• What you need to do: Which lines of the records below contain the word "discCh"? Copy each of them out.

Stored items:

____

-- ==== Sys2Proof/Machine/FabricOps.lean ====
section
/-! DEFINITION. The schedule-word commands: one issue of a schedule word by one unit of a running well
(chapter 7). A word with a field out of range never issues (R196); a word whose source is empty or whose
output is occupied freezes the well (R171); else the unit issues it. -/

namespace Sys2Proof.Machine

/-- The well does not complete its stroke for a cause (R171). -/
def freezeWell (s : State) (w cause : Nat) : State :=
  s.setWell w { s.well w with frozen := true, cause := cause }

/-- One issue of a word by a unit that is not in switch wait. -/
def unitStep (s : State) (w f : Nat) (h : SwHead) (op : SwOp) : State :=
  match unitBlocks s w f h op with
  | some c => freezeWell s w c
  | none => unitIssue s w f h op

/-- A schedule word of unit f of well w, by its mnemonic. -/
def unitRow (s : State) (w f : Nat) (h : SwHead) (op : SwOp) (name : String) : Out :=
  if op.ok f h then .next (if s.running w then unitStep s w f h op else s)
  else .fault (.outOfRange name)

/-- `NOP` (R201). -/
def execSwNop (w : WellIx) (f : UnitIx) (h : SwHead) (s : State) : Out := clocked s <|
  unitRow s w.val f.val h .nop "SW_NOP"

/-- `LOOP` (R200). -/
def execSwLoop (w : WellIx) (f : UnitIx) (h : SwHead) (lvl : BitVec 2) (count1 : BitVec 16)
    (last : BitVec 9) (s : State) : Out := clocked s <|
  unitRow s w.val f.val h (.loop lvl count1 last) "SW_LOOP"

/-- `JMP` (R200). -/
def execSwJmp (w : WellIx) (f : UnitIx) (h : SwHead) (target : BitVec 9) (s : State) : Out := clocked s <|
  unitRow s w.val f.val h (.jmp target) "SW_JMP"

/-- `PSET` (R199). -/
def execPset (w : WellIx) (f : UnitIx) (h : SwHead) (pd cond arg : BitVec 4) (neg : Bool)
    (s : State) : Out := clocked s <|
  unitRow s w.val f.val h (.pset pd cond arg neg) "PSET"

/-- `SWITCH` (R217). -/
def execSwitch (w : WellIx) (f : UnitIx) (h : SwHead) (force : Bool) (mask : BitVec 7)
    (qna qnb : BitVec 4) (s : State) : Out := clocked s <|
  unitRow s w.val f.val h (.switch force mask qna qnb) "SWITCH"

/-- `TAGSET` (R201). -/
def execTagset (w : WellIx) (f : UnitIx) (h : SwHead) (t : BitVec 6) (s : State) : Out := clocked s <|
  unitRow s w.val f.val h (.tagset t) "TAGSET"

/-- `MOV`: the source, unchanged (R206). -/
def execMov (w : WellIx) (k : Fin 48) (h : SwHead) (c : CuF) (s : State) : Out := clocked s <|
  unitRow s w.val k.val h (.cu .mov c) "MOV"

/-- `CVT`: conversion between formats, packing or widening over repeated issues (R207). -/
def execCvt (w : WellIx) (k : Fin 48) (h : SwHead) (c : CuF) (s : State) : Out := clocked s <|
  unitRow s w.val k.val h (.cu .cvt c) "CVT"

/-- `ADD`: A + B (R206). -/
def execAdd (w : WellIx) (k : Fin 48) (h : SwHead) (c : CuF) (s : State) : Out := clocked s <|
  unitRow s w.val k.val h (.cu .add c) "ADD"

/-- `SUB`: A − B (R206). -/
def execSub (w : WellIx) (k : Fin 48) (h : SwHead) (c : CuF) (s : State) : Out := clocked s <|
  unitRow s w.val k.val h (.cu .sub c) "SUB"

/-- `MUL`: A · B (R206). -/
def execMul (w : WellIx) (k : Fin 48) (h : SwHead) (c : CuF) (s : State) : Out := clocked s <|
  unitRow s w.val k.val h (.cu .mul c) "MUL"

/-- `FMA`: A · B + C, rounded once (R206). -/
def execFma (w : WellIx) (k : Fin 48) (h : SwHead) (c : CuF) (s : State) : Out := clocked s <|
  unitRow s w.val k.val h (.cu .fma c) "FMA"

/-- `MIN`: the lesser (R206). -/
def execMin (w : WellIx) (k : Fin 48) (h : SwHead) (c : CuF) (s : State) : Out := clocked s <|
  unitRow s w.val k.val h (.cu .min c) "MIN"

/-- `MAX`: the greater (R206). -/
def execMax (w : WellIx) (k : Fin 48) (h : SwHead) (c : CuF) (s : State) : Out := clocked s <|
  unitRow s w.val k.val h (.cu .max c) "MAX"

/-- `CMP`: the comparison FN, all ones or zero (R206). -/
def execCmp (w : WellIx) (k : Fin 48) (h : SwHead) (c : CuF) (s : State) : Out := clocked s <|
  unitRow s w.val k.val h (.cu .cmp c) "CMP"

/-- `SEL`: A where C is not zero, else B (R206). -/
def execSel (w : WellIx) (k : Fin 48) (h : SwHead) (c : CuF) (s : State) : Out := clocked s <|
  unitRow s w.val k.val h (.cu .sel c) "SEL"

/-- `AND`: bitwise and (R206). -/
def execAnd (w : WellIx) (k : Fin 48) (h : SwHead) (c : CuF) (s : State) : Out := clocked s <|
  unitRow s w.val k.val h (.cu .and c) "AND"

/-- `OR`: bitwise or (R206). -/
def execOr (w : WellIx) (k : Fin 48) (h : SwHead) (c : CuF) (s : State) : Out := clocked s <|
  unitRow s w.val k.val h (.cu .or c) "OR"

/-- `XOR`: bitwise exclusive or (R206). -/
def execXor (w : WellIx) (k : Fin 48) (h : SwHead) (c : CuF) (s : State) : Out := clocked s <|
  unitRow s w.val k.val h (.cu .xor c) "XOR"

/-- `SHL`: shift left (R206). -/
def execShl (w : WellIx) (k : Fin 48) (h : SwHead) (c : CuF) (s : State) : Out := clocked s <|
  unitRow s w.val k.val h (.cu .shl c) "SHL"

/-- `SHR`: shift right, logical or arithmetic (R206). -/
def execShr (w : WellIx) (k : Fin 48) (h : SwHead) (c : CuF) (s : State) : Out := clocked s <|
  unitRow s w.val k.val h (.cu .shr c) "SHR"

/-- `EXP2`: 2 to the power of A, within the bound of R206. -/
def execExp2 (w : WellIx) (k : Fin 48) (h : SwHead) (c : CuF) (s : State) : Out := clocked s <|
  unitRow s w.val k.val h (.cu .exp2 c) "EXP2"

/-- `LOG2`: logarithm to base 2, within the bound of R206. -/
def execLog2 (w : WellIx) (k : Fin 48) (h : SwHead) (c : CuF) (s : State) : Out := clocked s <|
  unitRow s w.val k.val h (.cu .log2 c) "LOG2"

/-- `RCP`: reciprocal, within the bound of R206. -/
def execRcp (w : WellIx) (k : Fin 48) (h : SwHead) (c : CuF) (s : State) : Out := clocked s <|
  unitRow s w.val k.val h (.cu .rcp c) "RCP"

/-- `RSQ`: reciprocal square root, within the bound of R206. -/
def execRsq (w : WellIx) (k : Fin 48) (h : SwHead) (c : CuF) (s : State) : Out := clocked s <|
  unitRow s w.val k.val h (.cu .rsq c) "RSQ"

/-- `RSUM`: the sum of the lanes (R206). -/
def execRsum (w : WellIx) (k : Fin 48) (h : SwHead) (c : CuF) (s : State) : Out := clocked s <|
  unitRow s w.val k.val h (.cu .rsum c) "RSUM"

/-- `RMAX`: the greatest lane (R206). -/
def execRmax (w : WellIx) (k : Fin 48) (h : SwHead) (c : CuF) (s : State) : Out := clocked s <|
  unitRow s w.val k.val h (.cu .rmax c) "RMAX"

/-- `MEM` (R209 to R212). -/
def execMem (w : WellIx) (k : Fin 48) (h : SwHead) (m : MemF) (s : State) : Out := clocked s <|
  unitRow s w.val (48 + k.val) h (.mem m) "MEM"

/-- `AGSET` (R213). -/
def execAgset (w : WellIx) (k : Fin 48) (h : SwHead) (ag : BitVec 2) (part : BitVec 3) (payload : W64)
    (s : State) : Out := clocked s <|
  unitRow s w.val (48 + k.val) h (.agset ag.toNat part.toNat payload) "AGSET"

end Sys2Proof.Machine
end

____

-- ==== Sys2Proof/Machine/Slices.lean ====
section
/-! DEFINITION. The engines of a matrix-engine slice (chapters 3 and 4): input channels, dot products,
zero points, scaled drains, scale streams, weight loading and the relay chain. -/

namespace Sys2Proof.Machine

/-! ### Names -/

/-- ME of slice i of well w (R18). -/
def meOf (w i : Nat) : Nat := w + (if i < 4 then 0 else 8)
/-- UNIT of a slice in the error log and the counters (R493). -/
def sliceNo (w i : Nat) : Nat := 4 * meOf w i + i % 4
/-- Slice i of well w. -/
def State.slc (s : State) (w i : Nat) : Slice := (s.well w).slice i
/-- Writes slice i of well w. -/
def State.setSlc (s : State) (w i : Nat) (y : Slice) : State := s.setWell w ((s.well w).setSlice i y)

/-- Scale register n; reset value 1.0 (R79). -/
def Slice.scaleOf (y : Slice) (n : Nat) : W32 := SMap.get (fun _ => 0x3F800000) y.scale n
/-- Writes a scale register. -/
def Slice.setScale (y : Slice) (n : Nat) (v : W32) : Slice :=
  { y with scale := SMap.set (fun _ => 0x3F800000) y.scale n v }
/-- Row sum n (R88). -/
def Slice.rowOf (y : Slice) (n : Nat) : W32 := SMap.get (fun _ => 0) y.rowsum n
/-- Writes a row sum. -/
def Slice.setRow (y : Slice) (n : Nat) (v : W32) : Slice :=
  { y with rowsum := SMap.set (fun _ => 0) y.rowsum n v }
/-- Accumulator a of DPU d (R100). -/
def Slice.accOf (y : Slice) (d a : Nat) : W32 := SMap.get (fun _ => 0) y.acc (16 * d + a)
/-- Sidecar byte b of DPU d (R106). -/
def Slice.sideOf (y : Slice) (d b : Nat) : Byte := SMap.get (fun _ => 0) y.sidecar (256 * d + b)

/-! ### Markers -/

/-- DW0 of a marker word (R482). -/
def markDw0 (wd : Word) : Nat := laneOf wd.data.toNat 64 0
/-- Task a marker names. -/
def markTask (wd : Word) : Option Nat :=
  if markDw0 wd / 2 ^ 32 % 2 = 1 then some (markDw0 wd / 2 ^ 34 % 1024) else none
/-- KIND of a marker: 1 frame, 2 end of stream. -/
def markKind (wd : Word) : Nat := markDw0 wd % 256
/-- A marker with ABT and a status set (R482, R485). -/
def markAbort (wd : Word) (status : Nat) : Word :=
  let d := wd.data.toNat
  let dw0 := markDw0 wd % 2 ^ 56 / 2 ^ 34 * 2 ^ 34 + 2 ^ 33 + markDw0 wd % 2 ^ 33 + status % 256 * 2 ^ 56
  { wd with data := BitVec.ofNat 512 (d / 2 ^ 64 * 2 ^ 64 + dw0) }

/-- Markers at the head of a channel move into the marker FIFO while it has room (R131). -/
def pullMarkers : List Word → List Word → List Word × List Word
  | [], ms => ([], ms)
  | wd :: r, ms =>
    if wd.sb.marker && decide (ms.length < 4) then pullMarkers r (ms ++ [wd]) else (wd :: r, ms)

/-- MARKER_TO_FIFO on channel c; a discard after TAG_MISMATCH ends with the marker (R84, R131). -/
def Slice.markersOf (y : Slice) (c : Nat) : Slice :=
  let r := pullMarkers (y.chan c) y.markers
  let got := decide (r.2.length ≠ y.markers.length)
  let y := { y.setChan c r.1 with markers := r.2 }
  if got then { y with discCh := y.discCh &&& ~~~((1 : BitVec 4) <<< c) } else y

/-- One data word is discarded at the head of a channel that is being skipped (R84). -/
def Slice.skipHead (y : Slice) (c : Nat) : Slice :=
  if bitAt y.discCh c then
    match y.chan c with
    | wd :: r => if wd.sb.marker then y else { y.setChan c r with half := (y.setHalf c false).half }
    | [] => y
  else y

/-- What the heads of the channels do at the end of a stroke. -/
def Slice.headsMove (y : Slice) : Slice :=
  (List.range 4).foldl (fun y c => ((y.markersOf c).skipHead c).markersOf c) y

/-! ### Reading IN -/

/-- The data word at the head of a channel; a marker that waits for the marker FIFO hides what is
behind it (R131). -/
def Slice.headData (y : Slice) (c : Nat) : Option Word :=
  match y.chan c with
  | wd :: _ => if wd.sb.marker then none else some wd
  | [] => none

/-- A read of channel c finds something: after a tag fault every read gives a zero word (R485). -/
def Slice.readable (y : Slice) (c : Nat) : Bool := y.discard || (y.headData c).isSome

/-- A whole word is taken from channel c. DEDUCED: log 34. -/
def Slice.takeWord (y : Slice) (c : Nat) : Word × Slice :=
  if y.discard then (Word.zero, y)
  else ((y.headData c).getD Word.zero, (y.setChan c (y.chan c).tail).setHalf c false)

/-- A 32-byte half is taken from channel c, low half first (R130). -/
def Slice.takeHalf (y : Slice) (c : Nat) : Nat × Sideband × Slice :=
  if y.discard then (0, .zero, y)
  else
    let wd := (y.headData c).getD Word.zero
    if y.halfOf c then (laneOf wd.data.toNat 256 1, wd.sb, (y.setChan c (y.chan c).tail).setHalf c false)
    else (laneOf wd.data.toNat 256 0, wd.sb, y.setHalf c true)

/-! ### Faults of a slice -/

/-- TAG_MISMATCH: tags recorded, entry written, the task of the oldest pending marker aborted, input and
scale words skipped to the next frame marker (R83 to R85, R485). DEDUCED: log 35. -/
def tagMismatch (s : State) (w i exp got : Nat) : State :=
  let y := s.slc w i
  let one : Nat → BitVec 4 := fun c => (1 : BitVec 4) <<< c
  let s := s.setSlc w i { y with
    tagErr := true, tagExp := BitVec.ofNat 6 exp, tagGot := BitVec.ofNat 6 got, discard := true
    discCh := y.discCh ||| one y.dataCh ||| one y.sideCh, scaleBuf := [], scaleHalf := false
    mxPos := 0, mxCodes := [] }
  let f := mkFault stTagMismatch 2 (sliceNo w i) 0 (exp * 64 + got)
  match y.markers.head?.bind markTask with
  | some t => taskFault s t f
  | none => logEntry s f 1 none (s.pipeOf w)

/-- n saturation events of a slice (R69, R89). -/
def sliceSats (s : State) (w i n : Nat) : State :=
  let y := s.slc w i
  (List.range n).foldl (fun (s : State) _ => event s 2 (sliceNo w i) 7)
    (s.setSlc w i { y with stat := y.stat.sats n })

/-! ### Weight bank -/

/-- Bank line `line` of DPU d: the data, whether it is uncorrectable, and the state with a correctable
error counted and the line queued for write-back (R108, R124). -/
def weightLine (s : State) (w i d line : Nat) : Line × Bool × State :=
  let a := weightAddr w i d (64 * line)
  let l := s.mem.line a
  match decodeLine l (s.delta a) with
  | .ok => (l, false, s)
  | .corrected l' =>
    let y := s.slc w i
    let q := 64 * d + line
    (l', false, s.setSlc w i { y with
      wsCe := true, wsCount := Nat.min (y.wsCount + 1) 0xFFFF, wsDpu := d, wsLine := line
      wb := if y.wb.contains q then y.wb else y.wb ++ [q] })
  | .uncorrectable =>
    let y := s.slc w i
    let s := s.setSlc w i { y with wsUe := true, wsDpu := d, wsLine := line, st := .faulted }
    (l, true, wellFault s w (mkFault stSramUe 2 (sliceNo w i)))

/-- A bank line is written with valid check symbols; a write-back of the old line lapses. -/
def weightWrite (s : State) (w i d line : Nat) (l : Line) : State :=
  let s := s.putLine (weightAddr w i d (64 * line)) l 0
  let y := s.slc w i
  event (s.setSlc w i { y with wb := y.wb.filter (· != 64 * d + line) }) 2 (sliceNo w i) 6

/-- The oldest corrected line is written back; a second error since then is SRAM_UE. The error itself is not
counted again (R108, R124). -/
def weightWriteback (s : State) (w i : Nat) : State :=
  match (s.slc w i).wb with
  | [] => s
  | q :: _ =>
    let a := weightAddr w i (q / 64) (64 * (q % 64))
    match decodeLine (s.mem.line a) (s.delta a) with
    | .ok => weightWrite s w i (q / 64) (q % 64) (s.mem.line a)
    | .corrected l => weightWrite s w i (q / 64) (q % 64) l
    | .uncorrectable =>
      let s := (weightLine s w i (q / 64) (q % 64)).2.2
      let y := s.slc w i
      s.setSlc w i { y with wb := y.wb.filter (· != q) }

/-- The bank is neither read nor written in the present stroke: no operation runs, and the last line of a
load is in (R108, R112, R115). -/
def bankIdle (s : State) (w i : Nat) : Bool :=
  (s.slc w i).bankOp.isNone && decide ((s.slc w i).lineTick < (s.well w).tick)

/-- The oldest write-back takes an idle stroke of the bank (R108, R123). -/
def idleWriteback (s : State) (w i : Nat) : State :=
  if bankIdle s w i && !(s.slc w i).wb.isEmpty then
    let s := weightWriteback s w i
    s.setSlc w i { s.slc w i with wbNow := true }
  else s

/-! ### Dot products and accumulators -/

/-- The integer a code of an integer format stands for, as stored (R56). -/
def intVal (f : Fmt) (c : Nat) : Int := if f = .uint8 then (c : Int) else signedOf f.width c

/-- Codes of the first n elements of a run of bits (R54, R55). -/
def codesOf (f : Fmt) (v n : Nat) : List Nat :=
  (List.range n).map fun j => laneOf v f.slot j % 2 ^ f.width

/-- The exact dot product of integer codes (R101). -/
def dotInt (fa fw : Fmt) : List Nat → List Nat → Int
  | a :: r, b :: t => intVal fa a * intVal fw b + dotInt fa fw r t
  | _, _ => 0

____

• The answer:
  if got then { y with discCh := y.discCh &&& ~~~((1 : BitVec 4) <<< c) } else y
  if bitAt y.discCh c then
    discCh := y.discCh ||| one y.dataCh ||| one y.sideCh, scaleBuf := [], scaleHalf := false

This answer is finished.